Aim of the exercise:
Copy exactly, and only, the lines from the line containing "def startStep (final" through the last line of the records below, both included.

[Stored items]
+++

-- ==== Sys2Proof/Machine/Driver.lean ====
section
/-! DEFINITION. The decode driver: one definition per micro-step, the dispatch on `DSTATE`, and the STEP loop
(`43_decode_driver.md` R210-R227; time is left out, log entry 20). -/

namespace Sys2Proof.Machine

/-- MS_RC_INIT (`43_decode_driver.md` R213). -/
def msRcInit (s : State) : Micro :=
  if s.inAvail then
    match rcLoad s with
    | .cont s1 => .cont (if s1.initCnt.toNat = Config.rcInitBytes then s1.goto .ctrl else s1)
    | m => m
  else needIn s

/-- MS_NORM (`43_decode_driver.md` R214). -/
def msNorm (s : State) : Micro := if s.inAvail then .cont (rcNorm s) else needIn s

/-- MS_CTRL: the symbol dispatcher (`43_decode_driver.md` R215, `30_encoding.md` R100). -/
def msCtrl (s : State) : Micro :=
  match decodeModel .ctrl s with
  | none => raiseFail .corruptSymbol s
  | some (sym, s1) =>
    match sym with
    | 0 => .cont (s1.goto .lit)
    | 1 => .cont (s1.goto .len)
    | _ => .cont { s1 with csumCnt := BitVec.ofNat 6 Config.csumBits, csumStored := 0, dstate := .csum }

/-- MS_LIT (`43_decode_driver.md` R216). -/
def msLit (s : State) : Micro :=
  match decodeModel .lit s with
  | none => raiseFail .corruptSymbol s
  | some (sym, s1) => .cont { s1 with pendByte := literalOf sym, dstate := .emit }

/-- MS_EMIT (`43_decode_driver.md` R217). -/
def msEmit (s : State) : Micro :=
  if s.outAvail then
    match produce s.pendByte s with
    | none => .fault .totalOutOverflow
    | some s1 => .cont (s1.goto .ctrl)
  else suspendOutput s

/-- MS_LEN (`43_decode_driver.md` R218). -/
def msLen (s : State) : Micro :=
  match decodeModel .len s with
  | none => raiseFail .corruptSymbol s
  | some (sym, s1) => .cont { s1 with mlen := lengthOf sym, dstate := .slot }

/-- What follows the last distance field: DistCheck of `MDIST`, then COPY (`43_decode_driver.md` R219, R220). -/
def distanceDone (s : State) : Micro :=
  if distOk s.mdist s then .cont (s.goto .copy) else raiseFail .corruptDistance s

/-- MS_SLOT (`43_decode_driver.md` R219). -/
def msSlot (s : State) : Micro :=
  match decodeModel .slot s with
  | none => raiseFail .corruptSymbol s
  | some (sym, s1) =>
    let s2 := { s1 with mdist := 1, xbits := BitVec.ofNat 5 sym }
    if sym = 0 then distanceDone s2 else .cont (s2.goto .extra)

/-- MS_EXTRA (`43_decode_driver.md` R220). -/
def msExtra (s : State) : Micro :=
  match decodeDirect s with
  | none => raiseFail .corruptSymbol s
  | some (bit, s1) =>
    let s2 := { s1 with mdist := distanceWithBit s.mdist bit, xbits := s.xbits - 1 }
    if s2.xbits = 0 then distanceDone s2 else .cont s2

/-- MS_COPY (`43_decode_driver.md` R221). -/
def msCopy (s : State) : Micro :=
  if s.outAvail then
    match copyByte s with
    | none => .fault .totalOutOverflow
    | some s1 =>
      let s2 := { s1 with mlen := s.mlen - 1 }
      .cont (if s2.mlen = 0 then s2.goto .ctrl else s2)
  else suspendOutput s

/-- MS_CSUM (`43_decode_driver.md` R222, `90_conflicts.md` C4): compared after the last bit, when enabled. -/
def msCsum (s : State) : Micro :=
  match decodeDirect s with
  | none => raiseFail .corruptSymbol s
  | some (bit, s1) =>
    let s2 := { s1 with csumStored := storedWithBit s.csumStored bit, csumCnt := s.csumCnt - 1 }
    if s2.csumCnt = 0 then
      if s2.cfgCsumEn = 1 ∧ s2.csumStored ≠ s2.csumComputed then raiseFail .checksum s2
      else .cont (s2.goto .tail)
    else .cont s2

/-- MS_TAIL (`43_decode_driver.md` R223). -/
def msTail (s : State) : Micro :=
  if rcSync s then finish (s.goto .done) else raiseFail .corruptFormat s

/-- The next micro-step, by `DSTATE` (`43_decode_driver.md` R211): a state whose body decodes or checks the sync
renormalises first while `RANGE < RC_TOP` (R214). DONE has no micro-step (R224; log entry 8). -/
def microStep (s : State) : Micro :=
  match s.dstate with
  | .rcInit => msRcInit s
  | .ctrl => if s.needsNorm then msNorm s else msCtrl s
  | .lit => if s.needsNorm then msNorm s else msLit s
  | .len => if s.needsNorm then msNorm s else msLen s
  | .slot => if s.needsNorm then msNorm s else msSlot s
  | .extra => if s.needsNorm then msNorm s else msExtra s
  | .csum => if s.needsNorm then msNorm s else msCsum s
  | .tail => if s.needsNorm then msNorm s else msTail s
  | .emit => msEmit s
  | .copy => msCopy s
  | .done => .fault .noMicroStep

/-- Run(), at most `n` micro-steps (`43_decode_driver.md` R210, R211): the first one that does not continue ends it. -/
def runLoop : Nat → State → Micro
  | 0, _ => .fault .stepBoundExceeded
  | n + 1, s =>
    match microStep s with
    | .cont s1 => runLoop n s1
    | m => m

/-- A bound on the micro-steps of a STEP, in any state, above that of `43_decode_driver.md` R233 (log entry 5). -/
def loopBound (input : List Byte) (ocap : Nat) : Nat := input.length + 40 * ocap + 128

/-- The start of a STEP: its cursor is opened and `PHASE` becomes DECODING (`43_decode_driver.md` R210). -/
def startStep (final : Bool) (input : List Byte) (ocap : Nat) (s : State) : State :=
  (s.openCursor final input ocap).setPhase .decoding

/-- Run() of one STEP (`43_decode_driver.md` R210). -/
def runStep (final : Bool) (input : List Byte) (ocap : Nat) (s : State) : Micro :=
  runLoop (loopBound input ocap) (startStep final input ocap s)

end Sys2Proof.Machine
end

+++

Written answer:
def startStep (final : Bool) (input : List Byte) (ocap : Nat) (s : State) : State :=
  (s.openCursor final input ocap).setPhase .decoding

/-- Run() of one STEP (`43_decode_driver.md` R210). -/
def runStep (final : Bool) (input : List Byte) (ocap : Nat) (s : State) : Micro :=
  runLoop (loopBound input ocap) (startStep final input ocap s)

end Sys2Proof.Machine
end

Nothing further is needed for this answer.